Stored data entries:

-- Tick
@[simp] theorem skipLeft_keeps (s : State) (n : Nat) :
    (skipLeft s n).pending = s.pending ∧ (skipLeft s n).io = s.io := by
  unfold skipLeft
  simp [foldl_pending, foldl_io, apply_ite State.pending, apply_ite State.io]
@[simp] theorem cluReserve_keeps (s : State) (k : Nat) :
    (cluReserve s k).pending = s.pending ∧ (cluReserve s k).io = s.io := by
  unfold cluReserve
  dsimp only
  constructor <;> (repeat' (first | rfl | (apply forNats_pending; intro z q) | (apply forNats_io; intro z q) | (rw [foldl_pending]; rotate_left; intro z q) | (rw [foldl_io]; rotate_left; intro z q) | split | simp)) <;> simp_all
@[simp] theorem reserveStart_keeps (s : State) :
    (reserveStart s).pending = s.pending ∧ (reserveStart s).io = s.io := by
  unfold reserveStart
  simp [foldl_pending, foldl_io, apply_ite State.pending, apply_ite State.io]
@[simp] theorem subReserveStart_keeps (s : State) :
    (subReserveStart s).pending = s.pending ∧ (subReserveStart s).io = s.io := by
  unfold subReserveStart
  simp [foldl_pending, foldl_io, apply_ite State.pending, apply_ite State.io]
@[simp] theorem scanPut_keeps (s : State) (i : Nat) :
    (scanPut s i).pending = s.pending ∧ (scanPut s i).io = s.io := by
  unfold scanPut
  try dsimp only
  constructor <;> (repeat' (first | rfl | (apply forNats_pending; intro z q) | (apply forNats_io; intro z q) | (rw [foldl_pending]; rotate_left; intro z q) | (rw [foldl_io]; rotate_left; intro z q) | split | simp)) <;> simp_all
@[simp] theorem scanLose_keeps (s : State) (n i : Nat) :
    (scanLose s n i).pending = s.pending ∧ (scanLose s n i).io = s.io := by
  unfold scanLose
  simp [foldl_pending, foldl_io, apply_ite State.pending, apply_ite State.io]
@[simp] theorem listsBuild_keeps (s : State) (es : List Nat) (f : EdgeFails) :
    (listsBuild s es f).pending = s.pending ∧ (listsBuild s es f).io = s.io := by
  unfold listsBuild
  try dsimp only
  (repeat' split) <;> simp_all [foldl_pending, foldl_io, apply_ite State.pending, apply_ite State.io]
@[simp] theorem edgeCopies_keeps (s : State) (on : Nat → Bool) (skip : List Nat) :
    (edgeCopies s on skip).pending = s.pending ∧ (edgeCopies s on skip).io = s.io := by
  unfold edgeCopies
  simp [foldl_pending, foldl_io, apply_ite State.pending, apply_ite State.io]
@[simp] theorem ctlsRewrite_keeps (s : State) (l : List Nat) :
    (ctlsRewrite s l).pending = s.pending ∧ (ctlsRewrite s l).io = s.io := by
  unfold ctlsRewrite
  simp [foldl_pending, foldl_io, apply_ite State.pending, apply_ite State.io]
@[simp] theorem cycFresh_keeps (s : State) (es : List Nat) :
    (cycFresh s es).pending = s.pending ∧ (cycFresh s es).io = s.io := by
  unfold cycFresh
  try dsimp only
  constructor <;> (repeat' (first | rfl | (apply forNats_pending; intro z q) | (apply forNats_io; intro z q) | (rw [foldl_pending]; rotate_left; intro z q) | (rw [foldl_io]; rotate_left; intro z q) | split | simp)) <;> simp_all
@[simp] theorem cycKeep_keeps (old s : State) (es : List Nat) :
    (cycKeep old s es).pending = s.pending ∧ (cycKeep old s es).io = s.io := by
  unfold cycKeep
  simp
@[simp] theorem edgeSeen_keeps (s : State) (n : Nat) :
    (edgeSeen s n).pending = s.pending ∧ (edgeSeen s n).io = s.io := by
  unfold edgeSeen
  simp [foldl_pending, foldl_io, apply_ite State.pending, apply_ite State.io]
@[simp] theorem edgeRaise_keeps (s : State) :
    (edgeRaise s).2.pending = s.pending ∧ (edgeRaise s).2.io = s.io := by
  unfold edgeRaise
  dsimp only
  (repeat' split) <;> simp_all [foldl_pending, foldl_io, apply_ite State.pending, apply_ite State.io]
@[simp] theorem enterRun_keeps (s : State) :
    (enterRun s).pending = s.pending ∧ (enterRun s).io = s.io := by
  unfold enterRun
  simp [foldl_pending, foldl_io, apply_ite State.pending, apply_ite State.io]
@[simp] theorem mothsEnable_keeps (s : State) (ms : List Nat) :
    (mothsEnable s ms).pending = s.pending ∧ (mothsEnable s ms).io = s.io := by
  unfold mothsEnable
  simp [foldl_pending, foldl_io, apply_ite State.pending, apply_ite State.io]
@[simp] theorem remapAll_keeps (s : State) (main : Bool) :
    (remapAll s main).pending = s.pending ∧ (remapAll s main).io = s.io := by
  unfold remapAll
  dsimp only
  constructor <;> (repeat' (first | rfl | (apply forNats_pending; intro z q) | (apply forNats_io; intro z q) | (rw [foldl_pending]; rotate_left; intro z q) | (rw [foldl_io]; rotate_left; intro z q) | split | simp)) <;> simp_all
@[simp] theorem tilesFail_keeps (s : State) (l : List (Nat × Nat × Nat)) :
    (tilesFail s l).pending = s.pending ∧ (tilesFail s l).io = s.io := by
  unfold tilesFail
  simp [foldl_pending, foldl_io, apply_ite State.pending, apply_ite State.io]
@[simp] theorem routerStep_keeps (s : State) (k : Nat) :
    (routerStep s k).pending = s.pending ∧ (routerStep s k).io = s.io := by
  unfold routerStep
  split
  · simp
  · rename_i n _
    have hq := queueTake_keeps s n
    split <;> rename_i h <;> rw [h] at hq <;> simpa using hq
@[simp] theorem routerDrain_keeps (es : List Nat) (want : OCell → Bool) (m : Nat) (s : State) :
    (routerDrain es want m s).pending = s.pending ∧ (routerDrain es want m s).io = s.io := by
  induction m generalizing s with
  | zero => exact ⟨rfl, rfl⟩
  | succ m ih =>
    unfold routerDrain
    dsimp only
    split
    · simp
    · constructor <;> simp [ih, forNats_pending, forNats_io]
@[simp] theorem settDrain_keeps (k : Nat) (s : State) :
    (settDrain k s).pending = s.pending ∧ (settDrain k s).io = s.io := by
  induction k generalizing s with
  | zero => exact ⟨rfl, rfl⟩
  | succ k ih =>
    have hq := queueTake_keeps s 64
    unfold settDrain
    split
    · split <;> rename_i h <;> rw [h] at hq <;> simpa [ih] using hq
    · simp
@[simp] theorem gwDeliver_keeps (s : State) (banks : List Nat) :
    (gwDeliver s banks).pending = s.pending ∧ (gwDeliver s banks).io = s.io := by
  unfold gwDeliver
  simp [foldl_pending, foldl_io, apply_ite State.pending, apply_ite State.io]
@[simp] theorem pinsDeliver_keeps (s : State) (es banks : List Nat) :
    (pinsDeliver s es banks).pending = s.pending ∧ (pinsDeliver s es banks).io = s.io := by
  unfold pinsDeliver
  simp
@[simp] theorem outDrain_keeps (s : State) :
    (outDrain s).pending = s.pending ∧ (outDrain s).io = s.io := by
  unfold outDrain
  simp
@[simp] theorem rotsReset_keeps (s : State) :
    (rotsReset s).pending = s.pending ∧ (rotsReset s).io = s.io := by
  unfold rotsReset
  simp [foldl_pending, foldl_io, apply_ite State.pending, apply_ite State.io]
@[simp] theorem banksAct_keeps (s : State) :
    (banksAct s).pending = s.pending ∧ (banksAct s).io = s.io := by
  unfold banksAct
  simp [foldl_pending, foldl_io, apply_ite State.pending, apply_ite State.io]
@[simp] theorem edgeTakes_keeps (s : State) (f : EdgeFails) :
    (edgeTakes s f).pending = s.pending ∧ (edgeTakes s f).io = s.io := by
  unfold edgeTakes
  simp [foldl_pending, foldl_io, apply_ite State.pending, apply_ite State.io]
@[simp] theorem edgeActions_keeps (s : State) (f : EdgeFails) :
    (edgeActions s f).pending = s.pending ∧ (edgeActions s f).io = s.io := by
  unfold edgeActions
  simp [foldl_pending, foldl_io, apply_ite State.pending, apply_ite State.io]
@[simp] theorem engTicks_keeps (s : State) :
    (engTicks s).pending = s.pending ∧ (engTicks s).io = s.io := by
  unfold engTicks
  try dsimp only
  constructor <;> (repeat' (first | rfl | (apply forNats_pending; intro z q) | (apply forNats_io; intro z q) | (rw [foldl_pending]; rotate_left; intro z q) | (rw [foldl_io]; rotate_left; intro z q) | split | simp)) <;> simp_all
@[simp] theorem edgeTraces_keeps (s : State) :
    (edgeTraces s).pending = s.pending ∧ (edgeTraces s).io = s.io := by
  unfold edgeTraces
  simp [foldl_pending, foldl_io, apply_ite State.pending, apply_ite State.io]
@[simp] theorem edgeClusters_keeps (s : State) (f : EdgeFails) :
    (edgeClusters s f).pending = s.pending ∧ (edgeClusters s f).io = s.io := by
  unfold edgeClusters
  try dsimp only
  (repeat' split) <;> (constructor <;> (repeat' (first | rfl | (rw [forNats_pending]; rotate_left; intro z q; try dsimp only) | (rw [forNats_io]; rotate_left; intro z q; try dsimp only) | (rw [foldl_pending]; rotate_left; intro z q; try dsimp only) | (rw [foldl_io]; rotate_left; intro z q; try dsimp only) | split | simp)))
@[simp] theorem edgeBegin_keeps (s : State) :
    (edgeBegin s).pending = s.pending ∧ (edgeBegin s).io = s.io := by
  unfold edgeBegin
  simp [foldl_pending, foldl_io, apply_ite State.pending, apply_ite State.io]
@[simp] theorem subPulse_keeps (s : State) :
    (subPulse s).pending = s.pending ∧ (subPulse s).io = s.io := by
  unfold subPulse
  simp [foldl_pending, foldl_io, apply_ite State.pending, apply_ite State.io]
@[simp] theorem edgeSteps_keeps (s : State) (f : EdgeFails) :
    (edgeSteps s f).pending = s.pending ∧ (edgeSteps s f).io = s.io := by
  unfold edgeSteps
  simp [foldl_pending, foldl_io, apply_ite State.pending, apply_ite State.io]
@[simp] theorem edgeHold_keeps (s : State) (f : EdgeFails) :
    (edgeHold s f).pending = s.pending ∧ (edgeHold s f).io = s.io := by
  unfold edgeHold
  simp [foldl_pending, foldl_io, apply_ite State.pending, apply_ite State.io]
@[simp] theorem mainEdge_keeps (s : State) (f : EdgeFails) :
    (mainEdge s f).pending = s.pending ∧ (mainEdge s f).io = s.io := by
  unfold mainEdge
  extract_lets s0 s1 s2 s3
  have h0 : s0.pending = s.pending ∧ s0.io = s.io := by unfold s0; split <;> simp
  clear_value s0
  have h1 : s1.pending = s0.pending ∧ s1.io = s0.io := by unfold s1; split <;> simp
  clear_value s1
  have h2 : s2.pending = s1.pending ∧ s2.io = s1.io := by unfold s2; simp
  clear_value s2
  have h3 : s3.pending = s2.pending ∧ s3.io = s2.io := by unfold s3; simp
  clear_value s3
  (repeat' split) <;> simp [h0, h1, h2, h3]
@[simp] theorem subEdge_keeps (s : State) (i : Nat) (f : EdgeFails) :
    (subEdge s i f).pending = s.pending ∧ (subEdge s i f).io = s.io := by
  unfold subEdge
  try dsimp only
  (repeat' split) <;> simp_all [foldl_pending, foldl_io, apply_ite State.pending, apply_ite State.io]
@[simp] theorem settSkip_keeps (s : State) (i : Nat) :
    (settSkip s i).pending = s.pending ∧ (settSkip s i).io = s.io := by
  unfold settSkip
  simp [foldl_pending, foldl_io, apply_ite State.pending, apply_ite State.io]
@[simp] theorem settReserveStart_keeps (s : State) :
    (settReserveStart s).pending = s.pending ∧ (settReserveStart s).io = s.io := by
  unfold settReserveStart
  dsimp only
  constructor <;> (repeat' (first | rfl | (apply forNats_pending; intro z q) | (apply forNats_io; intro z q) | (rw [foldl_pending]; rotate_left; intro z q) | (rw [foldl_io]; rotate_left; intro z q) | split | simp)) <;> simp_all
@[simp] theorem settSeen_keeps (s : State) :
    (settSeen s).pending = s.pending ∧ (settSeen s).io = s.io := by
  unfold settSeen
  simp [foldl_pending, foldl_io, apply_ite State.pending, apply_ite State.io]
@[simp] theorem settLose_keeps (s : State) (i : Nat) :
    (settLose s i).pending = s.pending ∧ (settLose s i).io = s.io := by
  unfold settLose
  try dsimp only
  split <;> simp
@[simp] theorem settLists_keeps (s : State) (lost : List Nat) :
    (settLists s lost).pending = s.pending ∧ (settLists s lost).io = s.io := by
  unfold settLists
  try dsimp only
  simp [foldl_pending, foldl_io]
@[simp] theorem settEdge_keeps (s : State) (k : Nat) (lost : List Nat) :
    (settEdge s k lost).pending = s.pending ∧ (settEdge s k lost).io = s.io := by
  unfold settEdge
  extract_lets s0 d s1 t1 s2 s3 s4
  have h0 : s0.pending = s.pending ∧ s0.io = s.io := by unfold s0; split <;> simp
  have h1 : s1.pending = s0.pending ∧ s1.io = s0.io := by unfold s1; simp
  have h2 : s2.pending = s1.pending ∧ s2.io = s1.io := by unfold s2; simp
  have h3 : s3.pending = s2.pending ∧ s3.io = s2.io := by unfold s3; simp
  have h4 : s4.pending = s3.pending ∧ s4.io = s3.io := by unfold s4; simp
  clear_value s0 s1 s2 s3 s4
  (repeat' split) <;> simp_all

WHAT YOU WILL DO → Return the span of lines in the data above that opens at the line with "theorem gwDeliver_keeps (s" and closes at the line with "theorem edgeActions_keeps (s", exactly, ends included, nothing else.

ANSWER BOX →
@[simp] theorem gwDeliver_keeps (s : State) (banks : List Nat) :
    (gwDeliver s banks).pending = s.pending ∧ (gwDeliver s banks).io = s.io := by
  unfold gwDeliver
  simp [foldl_pending, foldl_io, apply_ite State.pending, apply_ite State.io]
@[simp] theorem pinsDeliver_keeps (s : State) (es banks : List Nat) :
    (pinsDeliver s es banks).pending = s.pending ∧ (pinsDeliver s es banks).io = s.io := by
  unfold pinsDeliver
  simp
@[simp] theorem outDrain_keeps (s : State) :
    (outDrain s).pending = s.pending ∧ (outDrain s).io = s.io := by
  unfold outDrain
  simp
@[simp] theorem rotsReset_keeps (s : State) :
    (rotsReset s).pending = s.pending ∧ (rotsReset s).io = s.io := by
  unfold rotsReset
  simp [foldl_pending, foldl_io, apply_ite State.pending, apply_ite State.io]
@[simp] theorem banksAct_keeps (s : State) :
    (banksAct s).pending = s.pending ∧ (banksAct s).io = s.io := by
  unfold banksAct
  simp [foldl_pending, foldl_io, apply_ite State.pending, apply_ite State.io]
@[simp] theorem edgeTakes_keeps (s : State) (f : EdgeFails) :
    (edgeTakes s f).pending = s.pending ∧ (edgeTakes s f).io = s.io := by
  unfold edgeTakes
  simp [foldl_pending, foldl_io, apply_ite State.pending, apply_ite State.io]
@[simp] theorem edgeActions_keeps (s : State) (f : EdgeFails) :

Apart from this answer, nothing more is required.